Parts of northern California and the Sierra Nevada and the western parts of Oregon and Washington received half an inch to over 2 inches of precipitation this week, with locally over 4 inches in Oregon and Washington. Parts of the Rocky Mountains received half an inch to 2 inches. While beneficial, the precipitation was not enough to overcome deficits that have built up over much of 2020. An exception was contraction of abnormal dryness in a couple spots in Washington. Moderate drought retreated in central Montana, reflecting moisture which has fallen in recent weeks. Severe to extreme drought were expanded in parts of northeast California, northwest Nevada, and adjacent Oregon where precipitation this week was light and deficits over the last several months continued to mount.

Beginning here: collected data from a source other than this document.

@[simp] theorem State.update_cfg (s : State) (u : Update) : (s.update u).cfg = s.cfg := by
  cases u <;> simp [State.update]

@[simp] theorem State.update_faultMark (s : State) (u : Update) : (s.update u).faultMark = s.faultMark := by
  cases u <;> simp [State.update]

theorem State.update_sp {u : Update} (h : ∀ v, u ≠ .sp v) (s : State) : (s.update u).sp = s.sp := by
  cases u with
  | sp v => exact absurd rfl (h v)
  | _ => simp [State.update]

theorem State.update_pc {u : Update} (h : ∀ v, u ≠ .pc v) (s : State) : (s.update u).pc = s.pc := by
  cases u with
  | pc v => exact absurd rfl (h v)
  | _ => simp [State.update]

theorem State.readReg_update {r : Reg8} {u : Update} (h : ∀ v, u ≠ .reg r v) (s : State) :
    (s.update u).readReg r = s.readReg r := by
  cases u with
  | reg x v =>
    have hx : r ≠ x := fun e => h v (by rw [e])
    simp [State.update, State.readReg_writeReg, hx]
  | _ => cases r <;> simp [State.update, State.readReg]

/-- Only a write of F as a whole changes its low bits (R29). -/
theorem State.low_update {u : Update} (h : ∀ v, u ≠ .f v) (s : State) :
    (s.update u).f &&& 0x0F#8 = s.f &&& 0x0F#8 := by
  cases u with
  | f v => exact absurd rfl (h v)
  | _ => simp [State.update]

theorem State.flag_update {fl : Flag} {u : Update} (hfl : ∀ v, u ≠ .flag fl v) (hf : ∀ v, u ≠ .f v) (s : State) :
    (s.update u).flag fl = s.flag fl := by
  cases u with
  | flag x v =>
    have hx : fl ≠ x := fun e => hfl v (by rw [e])
    simp [State.update, hx]
  | f v => exact absurd rfl (hf v)
  | _ => exact State.flag_congr (by simp [State.update]) fl

/-- Every update keeps bits 3 to 0 of F at zero (R27). -/
theorem State.low_update_eq_zero {s : State} (h : s.f &&& 0x0F#8 = 0#8) (u : Update) : (s.update u).f &&& 0x0F#8 = 0#8 := by
  cases u with
  | f v => exact State.low_writeF s v
  | _ => simpa [State.update] using h

/-- Every update keeps memory in canonical form. -/
theorem State.update_wf {s : State} (h : s.mem.wf) (u : Update) : (s.update u).mem.wf := by
  cases u with
  | store a v => exact State.memWrite_wf h a v
  | _ => simpa [State.update] using h

/-- The halves of a pair (SP has none). -/
def Pair.halves (p : Pair) : List Reg8 :=
  match p with
  | .bc => [.b, .c]
  | .de => [.d, .e]
  | .hl => [.h, .l]
  | .sp => []

/-- The 8-bit registers an action may write, F apart. -/
def Action.regs (cfg : Config) (x : Action) : List Reg8 :=
  match x with
  | .incReg r | .decReg r | .loadReg r _ => [r]
  | .incPair p | .decPair p | .writePair p _ => Pair.halves p
  | .alu .cp _ => []
  | .alu _ _ | .cpl | .rotate _ => [.a]
  | .daa => if cfg.daa = .lr35902 then [.a] else []
  | .addHL _ | .ldHLSP _ | .storeA .atHLInc | .storeA .atHLDec | .pop .hl => [.h, .l]
  | .loadA .atHLInc | .loadA .atHLDec => [.a, .h, .l]
  | .loadA _ | .pop .af => [.a]
  | .pop .bc => [.b, .c]
  | .pop .de => [.d, .e]
  | _ => []

/-- The flags an action may write. -/
def Action.flags (cfg : Config) (x : Action) : List Flag :=
  match x with
  | .incReg _ | .decReg _ | .incAtHL | .decAtHL => if cfg.incDec8Flags = .lr35902 then [.z, .n, .h] else [.z]
  | .rotate _ => if cfg.rotaFlags = .lr35902 then [.z, .n, .h, .cy] else [.cy]
  | .addHL _ | .scf | .ccf => [.n, .h, .cy]
  | .daa => if cfg.daa = .lr35902 then [.z, .h, .cy] else []
  | .cpl => [.n, .h]
  | .alu _ _ | .addSP _ | .ldHLSP _ | .pop .af => [.z, .n, .h, .cy]
  | _ => []

/-- Whether an action may write SP. -/
def Action.writesSP (x : Action) : Bool :=
  match x with
  | .incPair .sp | .decPair .sp | .writePair .sp _ | .ldSPHL | .addSP _ | .push _ | .pop _ | .call _ | .callIf _ _ | .ret
  | .retIf _ | .reti => true
  | _ => false
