-- ==== Sys2Proof/Machine/Binary32.lean ====
section
/-! DEFINITION. IEEE 754 binary32 multiply, subtract and add on bit patterns, each rounded once with roundTiesToEven
(00_scope.md R13). A finite pattern stands for m * 2^(q - 149) with a sign, where m < 2^24; a result is computed exactly as a
natural number times a power of two and then rounded. -/

namespace Sys2Proof.Machine

/-- The sign bit. -/
def signBit (x : Binary32) : Bool := x.msb

/-- The exponent field, x[30:23]. -/
def expField (x : Binary32) : Nat := (x.extractLsb' 23 8).toNat

/-- The fraction field, x[22:0]. -/
def fracField (x : Binary32) : Nat := (x.extractLsb' 0 23).toNat

/-- An infinity or a NaN. -/
def isSpecial (x : Binary32) : Bool := expField x == 255

/-- A NaN. -/
def isNaN (x : Binary32) : Bool := isSpecial x && fracField x != 0

/-- An infinity. -/
def isInf (x : Binary32) : Bool := isSpecial x && fracField x == 0

/-- +0.0 or -0.0. -/
def isZero (x : Binary32) : Bool := expField x == 0 && fracField x == 0

/-- A normal number: neither zero, nor subnormal, nor infinite, nor a NaN. -/
def isNormal (x : Binary32) : Bool := expField x != 0 && !isSpecial x

/-- The significand m of a finite pattern, with its hidden bit. -/
def significand (x : Binary32) : Nat := if expField x = 0 then fracField x else fracField x + 0x800000

/-- The scale q of a finite pattern: its value is m * 2^(q - 149). -/
def scale (x : Binary32) : Nat := expField x - 1

/-- A finite pattern's value times 2^149, an integer. -/
def scaledValue (x : Binary32) : Int :=
  if signBit x then -((significand x <<< scale x : Nat) : Int) else ((significand x <<< scale x : Nat) : Int)

/-- m / 2^d to the nearest natural number, ties to even. -/
def roundShift (m d : Nat) : Nat :=
  if 1 <<< d < 2 * (m % 1 <<< d) then (m >>> d) + 1
  else if 2 * (m % 1 <<< d) = 1 <<< d then (m >>> d) + (m >>> d) % 2
  else m >>> d

/-- The pattern with the sign and the low 31 bits given (`magnitude` < 2^31). -/
def withSign (negative : Bool) (magnitude : Nat) : Binary32 :=
  BitVec.ofNat 32 (if negative then 0x80000000 + magnitude else magnitude)

/-- The scale a magnitude m * 2^(x - 298) is rounded at: that of a 24-bit significand, and never below the subnormals'. -/
def roundScale (m x : Nat) : Nat := Nat.log2 m + x - 172

/-- m * 2^(x - 298) rounded to a significand at `roundScale m x`. -/
def roundedSignificand (m x : Nat) : Nat :=
  if 149 + roundScale m x ≤ x then m <<< (x - (149 + roundScale m x)) else roundShift m (149 + roundScale m x - x)

/-- The exact number m * 2^(x - 298), with a sign, rounded once to binary32 (R13). The low 31 bits are the scale above the
significand's fraction, so that a carry out of the significand moves into the exponent; past the largest finite number lies
the infinity. -/
def roundExact (negative : Bool) (m x : Nat) : Binary32 :=
  if m = 0 then withSign negative 0
  else withSign negative (Nat.min (roundScale m x * 0x800000 + roundedSignificand m x) 0x7F800000)

/-- A quiet NaN made from two operands; its sign and payload are free bits. -/
def nanOf (a b : Binary32) : Binary32 := 0x7FC00000#32 ||| Config.freeNanBits a b

/-- `f32(n)` (R13): the binary32 value of an integer, exact for n < 2^24. -/
def f32 (n : Nat) : Binary32 := roundExact false n 298

/-- `mul32(a, b)` (R13). -/
def mul32 (a b : Binary32) : Binary32 :=
  if isNaN a || isNaN b then nanOf a b
  else if isInf a || isInf b then
    if isZero a || isZero b then nanOf a b else withSign (signBit a != signBit b) 0x7F800000
  else roundExact (signBit a != signBit b) (significand a * significand b) (scale a + scale b)

/-- The sum of two finite numbers, rounded once: both are aligned to the smaller scale `q`. An exact zero sum of numbers of
opposite signs is +0.0. -/
def addFinite (a b : Binary32) : Binary32 :=
  let q := Nat.min (scale a) (scale b)
  let ma := significand a <<< (scale a - q)
  let mb := significand b <<< (scale b - q)
  if signBit a = signBit b then roundExact (signBit a) (ma + mb) (q + 149)
  else if ma = mb then withSign false 0
  else if mb < ma then roundExact (signBit a) (ma - mb) (q + 149)
  else roundExact (signBit b) (mb - ma) (q + 149)

/-- `add32(a, b)` (R13). -/
def add32 (a b : Binary32) : Binary32 :=
  if isNaN a || isNaN b then nanOf a b
  else if isInf a then if isInf b && signBit a != signBit b then nanOf a b else a
  else if isInf b then b
  else addFinite a b

/-- The pattern with its sign bit flipped. -/
def neg32 (a : Binary32) : Binary32 := a ^^^ 0x80000000#32

/-- `sub32(a, b)` (R13). -/
def sub32 (a b : Binary32) : Binary32 := if isNaN a || isNaN b then nanOf a b else add32 a (neg32 b)

end Sys2Proof.Machine
end

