-- ==== Sys2Proof/Machine/Sequencer.lean ====
section
/-! DEFINITION. READ (41_sequencer.md R100) and the two-wire transaction sequencer: one definition per state
(R104-R112, 42_validator.md R146, 43_scaler.md R162), and the sequencer's step (R101). -/

namespace Sys2Proof.Machine

/-- The effect of an accepted READ (R100): the data path is as a reset leaves it and STATE is START. No bus primitive. -/
def startReading (s : State) : State :=
  { s with
    outcome := .none
    busErrCause := .none
    errState := .idle
    crcAcc := crcInitVal
    lsbBuf := 0x00#8
    msbBuf := 0x00#8
    pecBuf := 0x00#8
    celReg := 0x00000000#32
    fahReg := 0x00000000#32
    seqState := .start }

/-- READ (R100), after the rejections in the order of R81: BUSY, NOT_CONFIGURED. -/
def execRead (s : State) : Host.Outcome State Fault Refusal :=
  .next
    (if s.busy then reject .busy s
    else if !s.cfgDone then reject .notConfigured s
    else startReading s)

/-- STATE moves to `c`. -/
def goTo (c : SeqState) (s : State) : State := { s with seqState := c }

/-- The end of a primitive answered OK, ARB_LOST or TIMEOUT in state `c`: on OK the sequencer moves to `next`. -/
def afterLine (c next : SeqState) : LineAnswer × State → State
  | (.ok, s) => goTo next s
  | (.arbLost, s) => failBus c .arbLost s
  | (.timeout, s) => failBus c .timeout s

/-- The end of a transmitted byte `b` in state `c`: on ACK the byte is folded (R143) and the sequencer moves to `next`. -/
def afterWrite (c next : SeqState) (b : Byte) : WriteAnswer × State → State
  | (.ack, s) => goTo next (foldByte b s)
  | (.nack, s) => failBus c .nack s
  | (.arbLost, s) => failBus c .arbLost s
  | (.timeout, s) => failBus c .timeout s

/-- The end of a received byte in state `c`: on DATA(v) the sequencer goes on as `keep v` says. -/
def afterRead (c : SeqState) (keep : Byte → State → State) : ReadAnswer × State → State
  | (.data v, s) => keep v s
  | (.arbLost, s) => failBus c .arbLost s
  | (.timeout, s) => failBus c .timeout s

/-- The first received byte goes to LSB_BUF and is folded (R109). -/
def keepLsb (v : Byte) (s : State) : State := goTo .rxMsb (foldByte v { s with lsbBuf := v })

/-- The second received byte goes to MSB_BUF and is folded (R110). -/
def keepMsb (v : Byte) (s : State) : State := goTo .rxPec (foldByte v { s with msbBuf := v })

/-- The check byte goes to PEC_BUF and is not folded (R111). -/
def keepPec (v : Byte) (s : State) : State := goTo .stop { s with pecBuf := v }

/-- START (R104). -/
def stepStart (s : State) : State := afterLine .start .txWaddr (busStart s)

/-- TX_WADDR (R105). -/
def stepTxWaddr (s : State) : State := afterWrite .txWaddr .txReg (waddr s.params) (busWrite (waddr s.params) s)

/-- TX_REG (R106). -/
def stepTxReg (s : State) : State := afterWrite .txReg .rstart s.params.regSel (busWrite s.params.regSel s)

/-- RSTART (R107): no STOP between the write part and the read part. -/
def stepRstart (s : State) : State := afterLine .rstart .txRaddr (busRestart s)

/-- TX_RADDR (R108). -/
def stepTxRaddr (s : State) : State := afterWrite .txRaddr .rxLsb (raddr s.params) (busWrite (raddr s.params) s)

/-- RX_LSB (R109): the byte is acknowledged. -/
def stepRxLsb (s : State) : State := afterRead .rxLsb keepLsb (busRead .ack s)

/-- RX_MSB (R110): the byte is acknowledged. -/
def stepRxMsb (s : State) : State := afterRead .rxMsb keepMsb (busRead .ack s)

/-- RX_PEC (R111): the byte is not acknowledged, which ends the read. -/
def stepRxPec (s : State) : State := afterRead .rxPec keepPec (busRead .nack s)

/-- STOP (R112). -/
def stepStop (s : State) : State := afterLine .stop .validate (busStop s)

/-- VALIDATE (R146): exact equality of the computed and the received check byte (R148). No bus primitive. -/
def stepValidate (s : State) : State :=
  if s.crcAcc = s.pecBuf then goTo .convert s
  else { s with outcome := .integrityError, seqState := .idle }

/-- CONVERT (R162): both temperatures in one step. No bus primitive. -/
def stepConvert (s : State) : State :=
  { s with
    celReg := celsiusOf (rawReading s.msbBuf s.lsbBuf)
    fahReg := fahrenheitOf (rawReading s.msbBuf s.lsbBuf)
    outcome := .ok
    seqState := .idle }

/-- The sequencer's step (R101, R113). In IDLE it has none, and the state stays. -/
def sequencerStep (s : State) : State :=
  match s.seqState with
  | .idle => s
  | .start => stepStart s
  | .txWaddr => stepTxWaddr s
  | .txReg => stepTxReg s
  | .rstart => stepRstart s
  | .txRaddr => stepTxRaddr s
  | .rxLsb => stepRxLsb s
  | .rxMsb => stepRxMsb s
  | .rxPec => stepRxPec s
  | .stop => stepStop s
  | .validate => stepValidate s
  | .convert => stepConvert s

end Sys2Proof.Machine
end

Southern portions of the West region received little to no precipitation this week. Moderate to severe drought expanded in the San Joaquin Valley and abnormal dryness expanded in southern California. The failure of the summer monsoon resulted in record dryness to the Southwest states, and record heat over warm season increased evapotranspiration, resulting in record SPEI values over the last 3 to 6 to 9 months. The SPEI values were not only record, they exceeded previous records by huge margins. Extreme to exceptional drought expanded to reflect this prolonged dryness in Arizona, New Mexico, and Nevada. According to USDA reports, topsoil moisture was short to very short across 81% of New Mexico, 75% of California and Utah, 58% of Montana, 55% of Idaho, and 40% of Nevada and Oregon. Parts of interior southern California, the southern Great Basin, and the Desert Southwest have had a seven-month dry streak. According to National Weather Service records, the last measurable precipitation in Bishop, California occurred on April 17, 2020, and the last measurable precipitation in Las Vegas, Nevada occurred on April 20, 2020…

South

Half an inch or more of rain fell across parts of Oklahoma and Arkansas, but other than that the South region was dry. Abnormal dryness expanded in parts of all of the states in the South region. Moderate to exceptional drought were expanded across various parts of Texas; moderate drought was introduced in Arkansas and Mississippi and expanded in Louisiana; and moderate and severe drought expanded in Oklahoma. In the Oklahoma panhandle, moderate and severe drought retreated. According to USDA reports, topsoil moisture was short or very short across 69% of Texas, 41% of Oklahoma, 31% of Mississippi, 24% of Louisiana, and 14% of Arkansas; 38% of the winter wheat was in poor to very poor condition across Texas…

Looking Ahead

The jet stream will continue to be active during the next couple weeks, sending a parade of Pacific weather systems into the CONUS. For November 25 to December 1, precipitation will fall across the Pacific Northwest, where the coastal mountains may receive over an inch of precipitation, and widespread precipitation is forecast to fall from the southern Plains to East Coast. Amounts may exceed 3 inches from southeast Texas to the southern Appalachians and parts of New England, with an inch or more surrounding these core areas from Texas to Kansas, from the Gulf Coast to Great Lakes, and from the Florida panhandle to the Northeast. A fourth of an inch or less is forecasted to fall across most of the West, from the northern Plains to Upper Mississippi Valley, and over much of Florida. The forecast models predict above-normal temperatures east of the Rockies with near to below-normal temperatures across the West. The outlook for December 2-8 is mostly dry. Odds favor below-normal precipitation across most of the CONUS, with only the Rio Grande Valley and eastern two-thirds of Alaska having odds favoring wetter-than-normal conditions. Odds favor warmer-than-normal temperatures across the West, central to northern Plains, Great Lakes, and eastern Alaska, with below-normal temperatures likely across the southern Plains, Southeast, Mid-Atlantic, and western Alaska.

US Drought Monitor one week change map ending November 24, 2020.